Indications: 1 - Vision/Extraocular Movement Problems (Includes Strabismus); 2 - Lid/Edema/Surface Problems; 3 - Exophthalmos; 4 - Cosmetic; 5 - Systemic/Associated Issues; 6 - Treatment Resistance/Failure

N = 784, because the remaining excluded patients belonged to papers that did not provide extractable information on indications for treatment.

*These numbers represent the total count of patients associated with each indication. They may be larger than their subcategories because many papers did not specify their indication beyond the high-level concept (e.g., “Antithyroid,” rather than the drug type).

^†The number here is larger than the total patient number because so many patients had multiple indications under the “Other” category. This category is shared by Tables 2 & 3.

Table 3.

Patient indications for hyperthyroidism treatments – by treatment groups.

Main treatment	Subtype	Number of people (out of 784 total)	Indications
Antithyroid Drugs (n=680)*	Methimazole-based regimens	54	1, 2, 3, 5, 6
	Carbimazole-based regimens	158	2, 3, 5
	Methimazole and carbimazole regimens	53	5
	Propylthiouracil (PTU)–based regimens	35	6
Radioiodine (n=267)*	Radioiodine or radioactive iodine ablation	267	1, 2, 3, 5, 6
Other (n=903)*^†	Strabismus Surgery	278	1, 2, 3, 6

N = 784, because the remaining excluded patients belonged to papers that did not provide extractable information on indications for treatment.

^†The number here is larger than the total patient number because so many patients had multiple indications under the “Other” category. This category is shared by Tables 2 & 3.

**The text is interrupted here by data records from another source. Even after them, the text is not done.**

-- ==== Sys2Proof/Laws/Tiles.lean ====
section
/-! SUPPORT. The laws of the tile layers: dirty bits, the refresh loop, the layer draw. -/

namespace Sys2Proof.Machine

theorem TileLayer.markDirty_getLsbD (l : TileLayer) (c : Nat) (hc : c < 1024) (b : Nat) :
    (l.markDirty c).dirty.getLsbD b = (l.dirty.getLsbD b || decide (b = c)) := by
  simp only [TileLayer.markDirty, BitVec.getLsbD_or, BitVec.getLsbD_twoPow]
  by_cases h : b = c
  · subst h; simp [hc]
  · simp [h, Ne.symm h]

theorem TileLayer.clearDirty_getLsbD (l : TileLayer) (c b : Nat) :
    (l.clearDirty c).dirty.getLsbD b = (l.dirty.getLsbD b && !decide (b = c)) := by
  simp only [TileLayer.clearDirty, BitVec.getLsbD_and, BitVec.getLsbD_not, BitVec.getLsbD_twoPow]
  by_cases hb : b < 1024
  · by_cases h : b = c
    · subst h; simp [hb]
    · simp [h, Ne.symm h, hb]
  · simp [BitVec.getLsbD_of_ge l.dirty b (by omega)]

/-- At power-up every cell is dirty (R31). -/
theorem TileLayer.powerUp_dirty (c : Nat) : TileLayer.powerUp.dirty.getLsbD c = decide (c < 1024) :=
  BitVec.getLsbD_allOnes ..

/-- At power-up every cell of the cache is EMPTY (R30). -/
theorem TileLayer.powerUp_cache (c : Fin 1024) : TileLayer.powerUp.cache[c] = none :=
  Vector.getElem_replicate c.isLt

section Refresh

variable (derive : Nat → TileInfo) (l : TileLayer)

/-- The refresh loop after its first `n` cells: cells below `n` are derived where they were dirty and are
clean; the others are as before; the counter has grown by the dirty cells below `n`. -/
theorem TileLayer.refresh_aux (n : Nat) (hn : n ≤ 1024) :
    let r := (List.range n).foldl (TileLayer.refreshCell derive) l
    (∀ c : Fin 1024, r.cache[c] =
        if c.val < n ∧ l.dirty.getLsbD c then some (derive c) else l.cache[c]) ∧
    (∀ c, r.dirty.getLsbD c = (l.dirty.getLsbD c && decide (n ≤ c))) ∧
    r.rederive = l.rederive + (List.range n).countP (fun c => l.dirty.getLsbD c) := by
  induction n with
  | zero => simp
  | succ n ih =>
    obtain ⟨h1, h2, h3⟩ := ih (by omega)
    rw [List.range_succ, List.foldl_append, List.foldl_cons, List.foldl_nil, List.countP_append]
    generalize (List.range n).foldl (TileLayer.refreshCell derive) l = r at h1 h2 h3
    have hd : r.dirty.getLsbD n = l.dirty.getLsbD n := by rw [h2]; simp
    unfold TileLayer.refreshCell
    by_cases hl : l.dirty.getLsbD n = true
    · rw [if_pos (hd.trans hl)]
      refine ⟨fun c => ?_, fun c => ?_, ?_⟩
      · have := h1 c
        simp only [Fin.getElem_fin] at this ⊢
        rw [Vector.getElem_setIfInBounds]
        by_cases e : n = c.val
        · subst e; simp [hl]
        · rw [if_neg e, this]
          have : c.val < n ↔ c.val < n + 1 := by omega
          simp only [this]
      · show (r.clearDirty n).dirty.getLsbD c = _
        rw [TileLayer.clearDirty_getLsbD, h2]
        by_cases e : c = n
        · subst e; simp
        · have : n ≤ c ↔ n + 1 ≤ c := by omega
          simp [e, this]
      · simp [h3, hl, Nat.add_assoc]
    · rw [if_neg (by rw [hd]; exact hl)]
      refine ⟨fun c => ?_, fun c => ?_, ?_⟩
      · rw [h1]
        by_cases e : c.val = n
        · simp [e, hl]
        · have : c.val < n ↔ c.val < n + 1 := by omega
          simp only [this]
      · rw [h2]
        by_cases e : c = n
        · subst e; simp [hl]
        · have : n ≤ c ↔ n + 1 ≤ c := by omega
          simp only [this]
      · simp [h3, hl]

/-- After a refresh, a cell that was dirty holds its derivation, the others what they held (R110). -/
theorem TileLayer.refresh_cache (c : Fin 1024) : (l.refresh derive).cache[c] =
    if l.dirty.getLsbD c then some (derive c) else l.cache[c] := by
  have := (TileLayer.refresh_aux derive l 1024 le_rfl).1 c
  unfold TileLayer.refresh
  simpa only [c.isLt, true_and] using this

/-- After a refresh no cell is dirty (R110). -/
theorem TileLayer.refresh_dirty : (l.refresh derive).dirty = 0 := by
  refine BitVec.eq_of_getLsbD_eq fun c hc => ?_
  have := (TileLayer.refresh_aux derive l 1024 le_rfl).2.1 c
  unfold TileLayer.refresh
  rw [this]
  have : ¬ 1024 ≤ c := by omega
  simp [this]

/-- A refresh counts one derivation for each cell that was dirty (R110, R111). -/
theorem TileLayer.refresh_rederive :
    (l.refresh derive).rederive = l.rederive + dirtyCount l.dirty := by
  unfold TileLayer.refresh
  exact (TileLayer.refresh_aux derive l 1024 le_rfl).2.2

/-- A refresh asks for the tile info of the 1024 cells alone. -/
theorem TileLayer.refresh_congr {derive derive' : Nat → TileInfo} {l : TileLayer}
    (h : ∀ c, c < 1024 → derive c = derive' c) : l.refresh derive = l.refresh derive' := by
  unfold TileLayer.refresh
  refine List.foldl_ext _ _ _ fun l c hc => ?_
  unfold TileLayer.refreshCell
  rw [h c (List.mem_range.1 hc)]

end Refresh

/-- After a refresh of a coherent layer every cell holds `TILEINFO` of the current RAM (R112). -/
theorem refresh_cache_eq {cfg : Config} {s : State} {L : LayerId} (h : Coherent cfg s L) (c : Fin 1024) :
    ((s.refresh cfg L).layer L).cache[c] = some (tileInfo cfg s L c) := by
  rw [State.refresh_layer, TileLayer.refresh_cache]
  split
  · rfl
  · rename_i hd; exact h c (by simpa using hd)

/-- A layer-image coordinate names a cell of the grid (R98, R114). -/
theorem cellAt_lt (flip : Bool) (xs : Nat) (sx sy : Fin 256) : cellAt (layerCoord flip xs sx sy) < 1024 := by
  simp only [cellAt, layerCoord]; omega

@[simp] theorem memRead_refresh (cfg : Config) (s : State) (L : LayerId) (r : Region) (i : Nat) :
    memRead cfg (s.refresh cfg L) r i = memRead cfg s r i := by simp [memRead]

@[simp] theorem memRead_drawLayer (cfg : Config) (s : State) (L : LayerId) (r : Region) (i : Nat) :
    memRead cfg (drawLayer cfg s L) r i = memRead cfg s r i := by simp [memRead]

@[simp] theorem memRead_drawBank (cfg : Config) (s : State) (b : Bank) (r : Region) (i : Nat) :
    memRead cfg (drawBank cfg s b) r i = memRead cfg s r i := rfl

@[simp] theorem memRead_setPhase (cfg : Config) (s : State) (p : Phase) (r : Region) (i : Nat) :
    memRead cfg (s.setPhase p) r i = memRead cfg s r i := rfl

/-- Tile info reads the RAM alone. -/
theorem tileInfo_congr {cfg : Config} {s t : State} (h : ∀ a, ramByte cfg s a = ramByte cfg t a)
    (L : LayerId) (c : Nat) : tileInfo cfg s L c = tileInfo cfg t L c := by
  simp only [tileInfo, memRead, h]

/-- Coherence depends on the RAM and on the layer's cache bookkeeping alone. -/
theorem Coherent.congr {cfg : Config} {s t : State} {L : LayerId} (h : Coherent cfg s L)
    (hm : ∀ a, ramByte cfg t a = ramByte cfg s a) (hl : t.layer L = s.layer L) : Coherent cfg t L := by
  intro c hc
  rw [hl] at hc ⊢
  rw [tileInfo_congr hm]
  exact h c hc

/-- A refresh of a coherent layer leaves it coherent (R112). -/
theorem refresh_coherent {cfg : Config} {s : State} {L : LayerId} (h : Coherent cfg s L) :
    Coherent cfg (s.refresh cfg L) L := by
  intro c _
  rw [refresh_cache_eq h, tileInfo_congr (s := s) (t := s.refresh cfg L) (fun a => by simp)]

/-- A refresh leaves the other layer as coherent as it was. -/
theorem refresh_coherent_other {cfg : Config} {s : State} {L M : LayerId} (hLM : M ≠ L)
    (h : Coherent cfg s M) : Coherent cfg (s.refresh cfg L) M :=
  h.congr (fun a => by simp) (State.refresh_layer_other cfg s hLM)

/-- A layer draw leaves its layer coherent: no cell is dirty and each holds its tile info (R112). -/
theorem drawLayer_coherent {cfg : Config} {s : State} {L : LayerId} (h : Coherent cfg s L) :
    Coherent cfg (drawLayer cfg s L) L := by
  intro c _
  have hm : tileInfo cfg (drawLayer cfg s L) L c = tileInfo cfg s L c :=
    tileInfo_congr (fun a => by simp) L c
  rw [hm, drawLayer_layer, ← State.refresh_layer]
  exact refresh_cache_eq h c

theorem drawLayer_coherent_other {cfg : Config} {s : State} {L M : LayerId} (hLM : M ≠ L)
    (h : Coherent cfg s M) : Coherent cfg (drawLayer cfg s L) M :=
  h.congr (fun a => by simp) (drawLayer_layer_other cfg s hLM)

theorem layerScroll_refresh (cfg : Config) (s : State) (L M : LayerId) :
    layerScroll (s.refresh cfg L) M = layerScroll s M := by cases M <;> simp [layerScroll]

/-- What a refreshed layer puts on a pixel is what the RAM says (R112, R117). -/
theorem layerInk_refresh {cfg : Config} {s : State} {L : LayerId} (h : Coherent cfg s L) (x y : Fin 256) :
    layerInk cfg (s.refresh cfg L) L x y =
      if InsidePixel s.clip x y then layerSource cfg s L x y else none := by
  unfold layerInk layerSource
  simp only [State.refresh_clip, State.refresh_flip, layerScroll_refresh]
  have hc := cellAt_lt s.flip (layerScroll s L) x y
  have he := refresh_cache_eq h ⟨_, hc⟩
  simp only [Fin.getElem_fin] at he
  rw [Vector.getElem?_eq_getElem hc, he]

/-- Everything a layer draw does to the framebuffer (R117), for a coherent cache: inside the clip, the opaque
pixels of the layer as the RAM gives them; every other pixel stays. -/
theorem drawLayer_get {cfg : Config} {s : State} {L : LayerId} (h : Coherent cfg s L) (x y : Fin 256) :
    (drawLayer cfg s L).fb.get x y =
      if InsidePixel s.clip x y then (layerSource cfg s L x y).getD (s.fb.get x y) else s.fb.get x y := by
  rw [drawLayer_fb, Frame.get_paint, layerInk_refresh h]
  split <;> simp

/-- The framebuffer a layer draw leaves depends on these pieces of the state alone. -/
theorem drawLayer_fb_congr {cfg : Config} {s t : State} {L : LayerId}
    (hm : ∀ c, c < 1024 → tileInfo cfg s L c = tileInfo cfg t L c) (hf : s.flip = t.flip) (hs : s.scroll = t.scroll)
    (hc : s.clip = t.clip) (hl : s.layer L = t.layer L) (hb : s.fb = t.fb) :
    (drawLayer cfg s L).fb = (drawLayer cfg t L).fb := by
  have hr : (s.refresh cfg L).layer L = (t.refresh cfg L).layer L := by
    rw [State.refresh_layer, State.refresh_layer, hl, TileLayer.refresh_congr hm]
  have hx : layerScroll s L = layerScroll t L := by cases L <;> simp [layerScroll, hs]
  have hi : layerInk cfg (s.refresh cfg L) L = layerInk cfg (t.refresh cfg L) L := by
    funext x y
    simp only [layerInk, layerScroll_refresh, hx, State.refresh_flip, hf, State.refresh_clip, hc, hr]
  rw [drawLayer_fb, drawLayer_fb, hi, hb]

/-- The background has no transparent pixel (R116). -/
theorem layerSource_bg (cfg : Config) (s : State) (x y : Fin 256) :
    layerSource cfg s .bg x y = some (backgroundPen cfg s x y) := by
  simp [layerSource, tileInk, backgroundPen]

end Sys2Proof.Machine
end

Visual acuity (VA) changes

Patients experienced a mean LogMAR change in best corrected VA of −0.067 (range 0 to −0.2 change), with a final follow-up LogMAR VA of 0 (Snellen ratio: 20/20). 58% remained the same or did not improve in VA, while 42% improved. No patients regressed in VA, though most studies did not report VA (n=772). Follow-ups ranged from 3 to 120 months (mean: 27.26 months).

Meta-Analysis on exophthalmos reduction

Exophthalmos reduction across treatment modalities demonstrated a mean reduction of 4.69 mm (95% CI: 4.58–4.87) following decompression surgery, 4.25 mm (95% CI: 2.6–6) with steroid therapy, and 1.75 mm (95% CI: 0–3.5) with biologic agents (Figure 2, Supplementary Table 1). Heterogeneity was substantial in studies involving decompression surgery, as indicated by an I² value of 99.67%. Sensitivity analyses using bootstrapped confidence intervals further supported the observed variability in treatment effect estimates, with the greatest fluctuations noted in studies with small sample sizes. Analysis of variance (ANOVA) revealed no significant difference across groups (F = 2.43, p = 0.149). Standardized mean differences (SMDs) between treatment pairs were as follows: antibody vs. steroid, −0.58; antibody vs. decompression, −1.60; and steroid vs. decompression, −0.55. Meta-regression analyses found no significant influence of treatment type or patient age on the degree of exophthalmos reduction.

Figure 2.

Forest plot of mean exophthalmos reductions for each treatment group.

Certainty of evidence

Overall certainty was very low due to small sample sizes, imprecision, and reliance on case reports (Table 4). Optic neuropathy improvement reached low certainty due to consistently large effects after decompression.

Table 4.

GRADE assessment of certainty of results.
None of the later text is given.